By Robert Rabine

It’s finally getting cold and the holidays are here. Now is the perfect time to snuggle up next to the fire with a good glass of fortified red wine from the Douro Valley. A glass of what? From where? Port…you know, from Portugal.

When I was younger I had two misconceptions about port: (1) I used to think it gave me a hangover from all the sugar. Wrong. It was from all the assorted cocktails and glasses of wine I drank before actually getting to the port. (2) They added alcohol to port because the Portuguese wine itself was so bad. Well, not exactly. Initially, in the 1690s, they added a small amount of aguardente (similar to brandy) to plain red wine to stabilize it for shipping. Port was established as a protected appellation in 1756, but by the early 1800s the product had evolved into something quite different.
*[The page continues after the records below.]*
-- ==== Sys2Proof/Machine/Core.lean ====
section
/-! DEFINITION. The machine as the host takes it. -/

def Sys2Proof.core : Host.Core :=
  { State := Sys2Proof.Machine.State, Fault := Sys2Proof.Machine.Fault, Refusal := Sys2Proof.Machine.Refusal,
    step := Sys2Proof.Machine.step, reset := Sys2Proof.Machine.State.reset }
end

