-- ==== Sys2Proof/Tests/Slice0.lean ====
section
/-! SUPPORT. Tests. The expected results are the spec's: its opcode map (30_encoding.md R320), its vectors and traces
(95_test_vectors.md), or its rules applied by hand. The last part shows, for each statement with hypotheses, a state and
operands that meet them. -/

namespace Sys2Proof.Machine

/-! ## Ill-formed code (30_encoding.md R300, R310) -/

theorem test_wellFormed_refuses_no_opcode : hasOpcode [] = false ∧ wellFormedCode [] = false := by decide

theorem test_wellFormed_refuses_missing_operand :
    hasOperands [0xC3, 0x00] = false ∧ wellFormedCode [0xC3, 0x00] = false := by decide

theorem test_wellFormed_refuses_trailing_byte :
    endsAtLast [0x76, 0x00] = false ∧ wellFormedCode [0x76, 0x00] = false := by decide

theorem test_wellFormed_accepts : wellFormedCode [0xC3, 0x34, 0x12] = true ∧ (Instr.jmp 0x1234).wellFormed = true := by
  decide

/-! ## Decoding (30_encoding.md R301 to R308, R320, R321)

Each theorem is one line of the opcode map of R320, with 34H and 12H as the bytes after the opcode. -/

/-- What the sixteen opcodes from `first` on decode to, followed by the bytes 34H and 12H. -/
def mapLine (first : Nat) : List Instr := (List.range 16).map fun n => decodeOp (BitVec.ofNat 8 (first + n)) 0x34 0x12

theorem test_decode_0x : mapLine 0x00 =
    [.nop, .lxiB 0x1234, .staxB, .inxB, .inrB, .dcrB, .mviB 0x34, .rlc, .nop, .dadB, .ldaxB, .dcxB, .inrC,
     .dcrC, .mviC 0x34, .rrc] := by decide

theorem test_decode_1x : mapLine 0x10 =
    [.nop, .lxiD 0x1234, .staxD, .inxD, .inrD, .dcrD, .mviD 0x34, .ral, .nop, .dadD, .ldaxD, .dcxD, .inrE,
     .dcrE, .mviE 0x34, .rar] := by decide

theorem test_decode_2x : mapLine 0x20 =
    [.nop, .lxiH 0x1234, .shld 0x1234, .inxH, .inrH, .dcrH, .mviH 0x34, .daa, .nop, .dadH, .lhld 0x1234, .dcxH,
     .inrL, .dcrL, .mviL 0x34, .cma] := by decide

theorem test_decode_3x : mapLine 0x30 =
    [.nop, .lxiSp 0x1234, .sta 0x1234, .inxSp, .inrM, .dcrM, .mviM 0x34, .stc, .nop, .dadSp, .lda 0x1234,
     .dcxSp, .inrA, .dcrA, .mviA 0x34, .cmc] := by decide

theorem test_decode_4x : mapLine 0x40 =
    [.movBB, .movBC, .movBD, .movBE, .movBH, .movBL, .movBM, .movBA, .movCB, .movCC, .movCD, .movCE, .movCH,
     .movCL, .movCM, .movCA] := by decide

theorem test_decode_5x : mapLine 0x50 =
    [.movDB, .movDC, .movDD, .movDE, .movDH, .movDL, .movDM, .movDA, .movEB, .movEC, .movED, .movEE, .movEH,
     .movEL, .movEM, .movEA] := by decide

theorem test_decode_6x : mapLine 0x60 =
    [.movHB, .movHC, .movHD, .movHE, .movHH, .movHL, .movHM, .movHA, .movLB, .movLC, .movLD, .movLE, .movLH,
     .movLL, .movLM, .movLA] := by decide

theorem test_decode_7x : mapLine 0x70 =
    [.movMB, .movMC, .movMD, .movME, .movMH, .movML, .hlt, .movMA, .movAB, .movAC, .movAD, .movAE, .movAH,
     .movAL, .movAM, .movAA] := by decide

theorem test_decode_8x : mapLine 0x80 =
    [.addB, .addC, .addD, .addE, .addH, .addL, .addM, .addA, .adcB, .adcC, .adcD, .adcE, .adcH, .adcL, .adcM,
     .adcA] := by decide

theorem test_decode_9x : mapLine 0x90 =
    [.subB, .subC, .subD, .subE, .subH, .subL, .subM, .subA, .sbbB, .sbbC, .sbbD, .sbbE, .sbbH, .sbbL, .sbbM,
     .sbbA] := by decide

theorem test_decode_Ax : mapLine 0xA0 =
    [.anaB, .anaC, .anaD, .anaE, .anaH, .anaL, .anaM, .anaA, .xraB, .xraC, .xraD, .xraE, .xraH, .xraL, .xraM,
     .xraA] := by decide

theorem test_decode_Bx : mapLine 0xB0 =
    [.oraB, .oraC, .oraD, .oraE, .oraH, .oraL, .oraM, .oraA, .cmpB, .cmpC, .cmpD, .cmpE, .cmpH, .cmpL, .cmpM,
     .cmpA] := by decide

theorem test_decode_Cx : mapLine 0xC0 =
    [.rnz, .popB, .jnz 0x1234, .jmp 0x1234, .cnz 0x1234, .pushB, .adi 0x34, .rst0, .rz, .ret, .jz 0x1234,
     .jmp 0x1234, .cz 0x1234, .call 0x1234, .aci 0x34, .rst1] := by decide

theorem test_decode_Dx : mapLine 0xD0 =
    [.rnc, .popD, .jnc 0x1234, .out 0x34, .cnc 0x1234, .pushD, .sui 0x34, .rst2, .rc, .ret, .jc 0x1234,
     .inp 0x34, .cc 0x1234, .call 0x1234, .sbi 0x34, .rst3] := by decide

theorem test_decode_Ex : mapLine 0xE0 =
    [.rpo, .popH, .jpo 0x1234, .xthl, .cpo 0x1234, .pushH, .ani 0x34, .rst4, .rpe, .pchl, .jpe 0x1234, .xchg,
     .cpe 0x1234, .call 0x1234, .xri 0x34, .rst5] := by decide

theorem test_decode_Fx : mapLine 0xF0 =
    [.rp, .popPsw, .jp 0x1234, .di, .cp 0x1234, .pushPsw, .ori 0x34, .rst6, .rm, .sphl, .jm 0x1234, .ei,
     .cm 0x1234, .call 0x1234, .cpi 0x34, .rst7] := by decide

/-- Words written out from the formats of R302: MOV d,s is 01 DDD SSS, DAD is 00 RP 1 001, Jcc is 11 CCC 010, RST n is
11 NNN 111. -/
theorem test_decode_formats :
    decode [0b01_111_110] = .ok (.movAM, []) ∧ decode [0b00_10_1_001] = .ok (.dadH, []) ∧
    decode [0b11_001_010, 0x00, 0x20] = .ok (.jz 0x2000, []) ∧ decode [0b11_101_111] = .ok (.rst5, []) :=
  ⟨rfl, rfl, rfl, rfl⟩

/-- Encoding takes the formats back (R302, R303, R308). -/
theorem test_encode_formats :
    encode .movAM = [0b01_111_110] ∧ encode (.lxiSp 0x1234) = [0b00_11_0_001, 0x34, 0x12] ∧
    encode (.cpe 0x2000) = [0b11_101_100, 0x00, 0x20] ∧ encode .popPsw = [0b11_11_0_001] := by decide

/-- A row's word of spec/opcode_table.json: LXI SP has opcode 31H, and its operand word is 0. -/
theorem test_decodeTableWord : decodeTableWord 24 0x31 = some (.lxiSp 0) ∧ decodeTableWord 8 0x76 = some .hlt := by decide

/-! ## One step (95_test_vectors.md, part 2) -/

/-- A state at the reset values but for the arguments, `f` being the packed flags, with cells placed in memory. -/
def start (regs : Regs) (sp pc : Word) (f : Byte) (cells : List (Word × Byte)) (inte : Bool := false)
    (params : Params := defaultParams) : State :=
  { State.reset with
    regs := regs, sp := sp, pc := pc, flags := .unpack f, inte := inte, params := params,
    mem := Memory.applyWrites [] cells }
Gradually, they began adding the aguardente to the barrels to stop fermentation while the wine was still sweet and strong (20 percent alcohol). It eventually became something similar to today’s port.
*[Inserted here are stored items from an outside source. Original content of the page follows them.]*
-- ==== Sys2Proof/Machine/Tick.lean ====
section
/-! DEFINITION. The passing of a tenth of a second (assumption 2): every count advances by one tenth where its rule lets
it, and then each event that has fallen due is taken, in a fixed order, looked at afresh each time (assumption 5). -/

namespace Sys2Proof.Machine

/-- A count that grows, where it is present and may run. -/
def grow (runs : Bool) (x : Option Nat) : Option Nat := if runs then x.map (· + 1) else x

/-- A count that falls, where it is present and may run. -/
def fall (runs : Bool) (x : Option Nat) : Option Nat := if runs then x.map (· - 1) else x

/-- The counts of a run (R27, R30, R34, R46). -/
def tickRun (r : Run) : Run :=
  { r with
    delay := fall (decide (r.state = .delayed)) r.delay
    remaining := fall (stepCounts r) r.remaining
    starveTime := grow (decide (r.state = .starved)) r.starveTime
    doorTime := grow r.doorSuspended r.doorTime }

/-- The update time of a climate loop (R52). -/
def tickClimate (r : Run) (k : Climate) : Climate := { k with updateTime := grow (counting r) k.updateTime }

/-- The counts of a drive timer (R61, R62, R64, R65). -/
def tickTimer (t : Timer) : Timer :=
  if t.frozen then t
  else
    match t.interval with
    | .idle => t
    | .offInterval | .onInterval => { t with remaining := fall true t.remaining }
    | .waiting => { t with waited := min Config.waitedMax (t.waited + 1) }

/-- The counts of the generator (R69, R98, R101, R103, R106, R107). -/
def tickGen (s : State) : Gen :=
  let g := s.gen
  let supplied := !s.mains.low
  { g with
    fill := g.fill.map (fun f => { f with watchdog := if fillRunning s && supplied then f.watchdog + 1 else f.watchdog })
    drainTime := grow (drainRunning s && supplied && g.levelLowWet) g.drainTime
    dryTime := grow (drainRunning s && supplied && !g.levelLowWet) g.dryTime
    heatAccount :=
      grow (decide (g.state = .heating) && decide (s.arbiter.genHeat = .granted) && !g.slowPosted) g.heatAccount
    windowTime := grow (decide (g.state = .ready) || decide (g.state = .delivering)) g.windowTime
    idleTime := grow (decide (g.state = .ready) && !anyDemand s) g.idleTime
    soakUpdate := grow (decide (s.proc.phase = .soak) && supplied) g.soakUpdate }

/-- The quiet time of the open fill (R117). -/
def tickMeter (m : Meter) : Meter := { m with fill := m.fill.map (fun f => { f with quiet := min 40 (f.quiet + 1) }) }

/-- The timeout of a prompt (R158). -/
def tickPrompt (e : Prompt) : Prompt := { e with timeout := fall (!e.timedOut) e.timeout }

/-- The expiry time of a hold (R184). -/
def tickHold (k : Hold) : Hold := { k with expiry := k.expiry - 1 }

/-- The low time (R171). -/
def tickMains (m : Mains) : Mains := { m with lowTime := grow (m.low && !m.expiryGiven) m.lowTime }

/-- Every count advances by a tenth. -/
def advance (s : State) : State :=
  { s with
    runs := ⟨tickRun s.runs.a, tickRun s.runs.b⟩
    climates := ⟨tickClimate s.runs.a s.climates.a, tickClimate s.runs.b s.climates.b⟩
    timers :=
      { genHeat := tickTimer s.timers.genHeat, aRing := tickTimer s.timers.aRing, bRing := tickTimer s.timers.bRing
        aTop := tickTimer s.timers.aTop, bTop := tickTimer s.timers.bTop, aBottom := tickTimer s.timers.aBottom
        bBottom := tickTimer s.timers.bBottom }
    gen := tickGen s
    meter := tickMeter s.meter
    proc := { s.proc with soakTime := grow (decide (s.proc.phase = .soak) && !s.mains.low) s.proc.soakTime }
    prompts :=
      { cavityA := s.prompts.cavityA.map tickPrompt, cavityB := s.prompts.cavityB.map tickPrompt
        generator := s.prompts.generator.map tickPrompt, descaler := s.prompts.descaler.map tickPrompt }
    mains := tickMains s.mains
    holds := ⟨s.holds.editA.map tickHold, s.holds.editB.map tickHold, s.holds.store.map tickHold⟩ }

/-! ## What has fallen due -/

/-- A count that grows has reached a number. -/
def reached (x : Option Nat) (n : Nat) : Bool :=
  match x with
  | some t => decide (n ≤ t)
  | none => false

/-- Take an event when it is due. -/
def whenDue (due : State → Bool) (f : State → State) (s : State) : State := if due s then f s else s

/-- The timed events of a cavity's run, its prompt apart. -/
def dueRun (c : Cavity) (s : State) : State :=
  let s := whenDue (fun s => decide ((s.runs.get c).state = .delayed) && decide ((s.runs.get c).delay = some 0))
    (delayExpiry c) s
  let s := whenDue (fun s => decide ((s.runs.get c).state = .starved)
    && reached (s.runs.get c).starveTime (s.settings.feedTimeout * Config.second)) (feederEnd c) s
  let s := whenDue (fun s => (s.runs.get c).doorSuspended
    && reached (s.runs.get c).doorTime (s.settings.doorTimeout * Config.second)) (doorTimeoutEnd c) s
  let s := whenDue (fun s => stepCounts (s.runs.get c) && decide ((s.runs.get c).remaining = some 0)) (stepTimeEnd c) s
  whenDue (fun s => counting (s.runs.get c) && reached (s.climates.get c).updateTime 20) (regulationUpdate c) s

/-- The timeout of an owner's prompt. -/
def duePrompt (o : Owner) (s : State) : State :=
  whenDue (fun s => decide ((s.prompts.get o).bind (·.timeout) = some 0)) (promptTimeout o) s

/-- The interval of a load's timer, or the pair OFF interval that a top timer keeps. -/
def dueTimer (l : Load) (s : State) : State :=
  let zero (s : State) : Bool := !(s.timers.get l).frozen && decide ((s.timers.get l).remaining = some 0)
  let s := whenDue (fun s => zero s && decide ((s.timers.get l).interval = .onInterval)) (onExpiry l) s
  let s := whenDue (fun s => zero s && decide ((s.timers.get l).interval = .offInterval) && singleOff l s) (offExpiry l) s
  match pairSeat l with
  | some (c, true) =>
    whenDue (fun s => zero s && decide ((s.timers.get l).interval = .offInterval) && (s.pairs.get c).paired)
      (pairOffEnd c) s
  | some (_, false) | none => s

/-- The timed events of the generator, the meter and the descale controller. -/
def dueGen (s : State) : State :=
  let s := whenDue (fun s => decide (s.proc.phase = .soak) && reached s.gen.soakUpdate 20) soakUpdate s
  let s := whenDue (fun s => reached s.proc.soakTime (s.settings.soakTime * Config.second)) soakEnd s
  let s := whenDue (fun s => fillRunning s && reached (s.gen.fill.map (·.watchdog)) 40) watchdogStall s
  let s := whenDue (fun s => reached s.gen.dryTime 200) drainComplete s
  let s := whenDue (fun s => reached s.gen.drainTime 900) drainFail s
  let s := whenDue (fun s => reached s.gen.heatAccount 3000) heatSlow s
  let s := whenDue (fun s => reached s.gen.windowTime 100) windowEnd s
  let s := whenDue (fun s => reached s.gen.idleTime (s.settings.idleDrain * Config.second)) idleDrain s
  whenDue (fun s => reached (s.meter.fill.map (·.quiet)) 40) quietEnd s

/-- The expiry of a hold. -/
def dueHold (h : HoldObject) (s : State) : State :=
  whenDue (fun s => decide ((s.holds.get h).map (·.expiry) = some 0)) (holdExpiry h) s

/-- The timed events of the drive timers, in chain order of the defaults. -/
def dueTimers : List Load → State → State
  | [], s => s
  | l :: ls, s => dueTimers ls (dueTimer l s)

/-- Every event that has fallen due (assumption 5). -/
def takeDue (s : State) : State :=
  let s := whenDue (fun s => reached s.mains.lowTime 50) mainsLowExpiry s
  let s := dueRun .B (dueRun .A s)
  let s := duePrompt .cavityB (duePrompt .cavityA s)
  let s := dueGen (dueTimers allLoads s)
  dueHold .store (dueHold .editB (dueHold .editA s))

/-- A tenth of a second passes; nothing happens while RESET is held. -/
def tick (s : State) : State := if s.resetHeld then s else takeDue (advance s)

end Sys2Proof.Machine
end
It’s called port because it was always shipped from the seaside city of Porto on the Atlantic coast of Portugal. Which is weird, if you think about it. That would be like calling all wine from Napa Valley “San Mateo.” Port is actually grown and bottled in the hot, dry Douro Valley along the Douro River in northeastern Portugal. There are three sub-appellations that make different types of port reflecting their distinct terroirs. Most inexpensive ruby and tawny ports come from the Baixo (lower) Corgo. Tawny ports are barrel-aged and allow for considerable oxidation and evaporation in the barrel; hence their brownish color and somewhat nutty flavor. The Cima (upper) Corgo is hotter and gets less rainfall. It produces the best bottle-aged vintage and ruby ports. These are characterized by their bright color and freshness.
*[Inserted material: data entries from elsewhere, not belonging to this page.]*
/-- A descale fill was complete at its start, with LEVEL_HIGH wet (R97, R133): recorded with volume 0; the solution's is in
HEAT_SOAK, a rinse's in RINSE_DRAIN. -/
def FilledAtOnce (purpose : Purpose) (src : WaterSource) (u : State) : Prop :=
  u.gen.state = .descale ∧ u.gen.fill = none ∧ u.meter.fill = none
    ∧ u.meter.latest = some { volume := 0, source := src, purpose := purpose }
    ∧ (if purpose = .descaleSolution then
        u.proc.phase = .heatSoak ∧ u.proc.solutionVolume = some 0 ∧ holdsOf .genHeat u = (200, 0)
      else u.proc.phase = .rinseDrain ∧ u.gen.afterDrain = some .report ∧ drainPump u = true)

/-- A load is waiting for power, or has been granted it, with an ON interval of this length before it (R61, R62). -/
def OnTheWay (l : Load) (hold : Nat) (s : State) : Prop :=
  (s.timers.get l).remaining = some hold
    ∧ ((s.arbiter.get l = .waiting ∧ (s.timers.get l).interval = .waiting)
      ∨ (s.arbiter.get l = .granted ∧ (s.timers.get l).interval = .onInterval))

/-- A state with the reply of an order put on its port's transmit line. -/
def replied (p : Port) (seq id : Byte) (a : Answer) (r : Results) (s : State) : State :=
  pushReply p .order { seq := seq, id := id, answer := a, results := r } s

/-- What a setting's owner does when a value is put in force (R195): the timeouts at or below the time counted expire it
(R34, R46, R106, R134), the thresholds and the overfill are tested (R122, R124, R100), the others change nothing else. -/
def SettingActs (x : SettingId) (v : Nat) (s u : State) : Prop :=
  (∀ c, x = .feedTimeout → (s.runs.get c).state = .starved →
      (v * 10 ≤ (s.runs.get c).starveTime.getD 0 → SameRun (u.runs.get c) (abortedRun (s.runs.get c) .feedLost)
        ∧ u.queues.get c = emptied (s.queues.get c) ∧ u.prompts.get (cavityOwner c) = none)
      ∧ ((s.runs.get c).starveTime.getD 0 < v * 10 → SameRun (u.runs.get c) (s.runs.get c)))
    ∧ (∀ c, x = .doorTimeout → (s.runs.get c).doorSuspended = true →
        ((s.runs.get c).state = .running ∨ (s.runs.get c).state = .starved) →
        (v * 10 ≤ (s.runs.get c).doorTime.getD 0 → SameRun (u.runs.get c) (pausedRun (s.runs.get c) .door)
          ∧ AllFrozen c u)
        ∧ ((s.runs.get c).doorTime.getD 0 < v * 10 → SameRun (u.runs.get c) (s.runs.get c)))
    ∧ (x = .idleDrain → s.gen.state = .ready →
        (anyDemand s = false → v * 10 ≤ s.gen.idleTime.getD 0 →
          u.gen.state = .draining ∧ u.gen.afterDrain = some .empty ∧ u.gen.drainTime = some 0 ∧ drainPump u = true)
        ∧ (s.gen.idleTime.getD 0 < v * 10 → u.gen = s.gen))
    ∧ (x = .soakTime → s.gen.state = .descale → s.proc.phase = .soak →
        (v * 10 ≤ s.proc.soakTime.getD 0 → u.proc.phase = .drainSolution ∧ u.proc.soakTime = none
          ∧ u.gen.afterDrain = some .report ∧ u.gen.drainTime = some 0 ∧ holdsOf .genHeat u = (0, 0)
          ∧ drainPump u = true)
        ∧ (s.proc.soakTime.getD 0 < v * 10 → u.proc = s.proc ∧ u.gen = s.gen))
    ∧ (x = .scaleWarn ∨ x = .scaleLock →
        u.scale = { s.scale with
          warn := s.scale.warn || decide (u.settings.scaleWarn ≤ s.scale.points)
          lock := s.scale.lock || decide (u.settings.scaleLock ≤ s.scale.points) }
        ∧ (∀ p, (s.scale.warn = false → u.scale.warn = true →
              Posted (.scaleWarn .setting s.scale.points u.settings.scaleWarn) p u)
            ∧ (s.scale.lock = false → u.scale.lock = true →
              Posted (.scaleLock .setting s.scale.points u.settings.scaleLock) p u))
        ∧ (∀ c, s.scale.lock = false → u.scale.lock = true → (s.gen.state = .empty ∨ s.gen.state = .draining) →
            demandOf (s.runs.get c) ≠ .absent → (u.runs.get c).denial = some .lock))
    ∧ (∀ m, x = .flowCal → s.meter.fill = some m →
        let overfull : Prop := 1500 < m.pulses * 100 / v ∧ s.gen.levelHighWet = false
        (overfull → s.gen.state ≠ .fault → u.gen.state = .fault ∧ u.gen.faultKind = some .overfill
          ∧ u.gen.faultFrom = some s.gen.state)
        ∧ (¬ overfull → u.gen = s.gen ∧ u.meter = s.meter))
    ∧ (x ∈ [.fence, .waterSource, .hardness, .propBand, .holdBias .A, .holdBias .B, .approachBand, .readyTemp, .soakTemp,
          .rinseCount, .holdTimeout] → u = { s with settings := setNumber s.settings x v })

/-- No count of a run, its climate loop or its prompt ends in the next tenth of a second (R27, R30, R34, R46, R52). -/
def RunNotDue (c : Cavity) (s : State) : Prop :=
  let r := s.runs.get c
  (r.state = .delayed → ∀ n, r.delay = some n → 1 < n)
    ∧ (r.state = .starved → ∀ n, r.starveTime = some n → n + 1 < s.settings.feedTimeout * 10)
    ∧ (r.doorSuspended = true → ∀ n, r.doorTime = some n → n + 1 < s.settings.doorTimeout * 10)
    ∧ (stepCounts r = true → ∀ n, r.remaining = some n → 1 < n)
    ∧ (counting r = true → ∀ n, (s.climates.get c).updateTime = some n → n + 1 < 20)

/-- No count of the generator, the meter or the descale controller ends in the next tenth of a second (R69, R98, R101,
R103, R106, R107, R117, R134). -/
def SteamNotDue (s : State) : Prop :=
  (s.proc.phase = .soak → ∀ n, s.gen.soakUpdate = some n → n + 1 < 20)
    ∧ (∀ n, s.proc.soakTime = some n → n + 1 < s.settings.soakTime * 10)
    ∧ (fillRunning s = true → ∀ f, s.gen.fill = some f → f.watchdog + 1 < 40)
    ∧ (∀ n, s.gen.dryTime = some n → n + 1 < 200)
    ∧ (∀ n, s.gen.drainTime = some n → n + 1 < 900)
    ∧ (s.gen.slowPosted = false → ∀ n, s.gen.heatAccount = some n → n + 1 < 3000)
    ∧ (∀ n, s.gen.windowTime = some n → n + 1 < 100)
    ∧ (∀ n, s.gen.idleTime = some n → n + 1 < s.settings.idleDrain * 10)
    ∧ (∀ f, s.meter.fill = some f → f.quiet + 1 < 40 ∨ (f.quiet = 40 ∧ f.period = none ∧ f.measuring = false))

/-- No count ends in the next tenth of a second: those of the runs, the generator and the meter, nor the low time, a
prompt's timeout, a drive interval or a hold's expiry (R171, R158, R61, R62, R184). -/
def NothingDue (s : State) : Prop :=
  RunNotDue .A s ∧ RunNotDue .B s ∧ SteamNotDue s
    ∧ (s.mains.expiryGiven = false → ∀ n, s.mains.lowTime = some n → n + 1 < 50)
    ∧ (∀ o e n, s.prompts.get o = some e → e.timeout = some n → 1 < n)
    ∧ (∀ l n, (s.timers.get l).frozen = false →
        ((s.timers.get l).interval = .onInterval ∨ (s.timers.get l).interval = .offInterval) →
        (s.timers.get l).remaining = some n → 1 < n)
    ∧ (∀ h k, s.holds.get h = some k → 1 < k.expiry)

/-! ## Invariants -/

/-- The invariant of the power chain (R74, R82): every rating within the budget, the chain a permutation of the seven
loads, the granted sum within the budget, and no grant while mains-low is present. -/
def PowerSafe (s : State) : Prop :=
  ratingsWithin s.settings = true ∧ chainOk s.settings.chain = true ∧ grantedSum s ≤ s.settings.budget
    ∧ (s.mains.low = true → ∀ l, s.arbiter.get l ≠ .granted)

/-- A cause set as R188 gives it: codes 1 to 31, each at most once, the highest first, counts 1 to 255. -/
def CauseSetOk (causes : List CauseEntry) : Prop :=
  (causes.map (·.code)).Pairwise (· > ·) ∧ ∀ e ∈ causes, 1 ≤ e.code ∧ e.code ≤ 31 ∧ 1 ≤ e.count ∧ e.count ≤ 255

/-- Every port's cause set is as R188 gives it. -/
def CausesOk (s : State) : Prop := ∀ p, CauseSetOk (s.attention.get p).causes

/-- A step queue as R6 and section 1.4 give it: at most 16 records, and without an active mark nothing retained and no
loop counter. -/
def QueueOk (q : StepQueue) : Prop :=
  occupied q ≤ 16 ∧ (q.mark = false → q.retained = [] ∧ q.loop = none)

/-- Both step queues are as R6 gives them. -/
def QueuesOk (s : State) : Prop := ∀ c, QueueOk (s.queues.get c)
More fun facts: The grapes used in red ports are usually a blend of five or six varieties, both indigenous (like touriga nacional) and imports (like tempranillo). There are also white and rose ports. A LBV, or late bottle vintage, has spent more time in the barrel before being bottled due to lack of demand. Serve port at around 63 degrees Farenheit. The glass should be around 4 ounces and have a small bowl with sides that angle inward, like a shorter, fatter champagne flute. Vintage ports can be incredibly long lived. Always decant older ports, but drink them right away. The individual port houses – like Dow, Warres, Cockburn – decide when to declare the year a “vintage” year-meaning worthy of aging, but it must be approved by the Institute of Port. It’s in Lisbon. Not surprisingly, I have actually been there.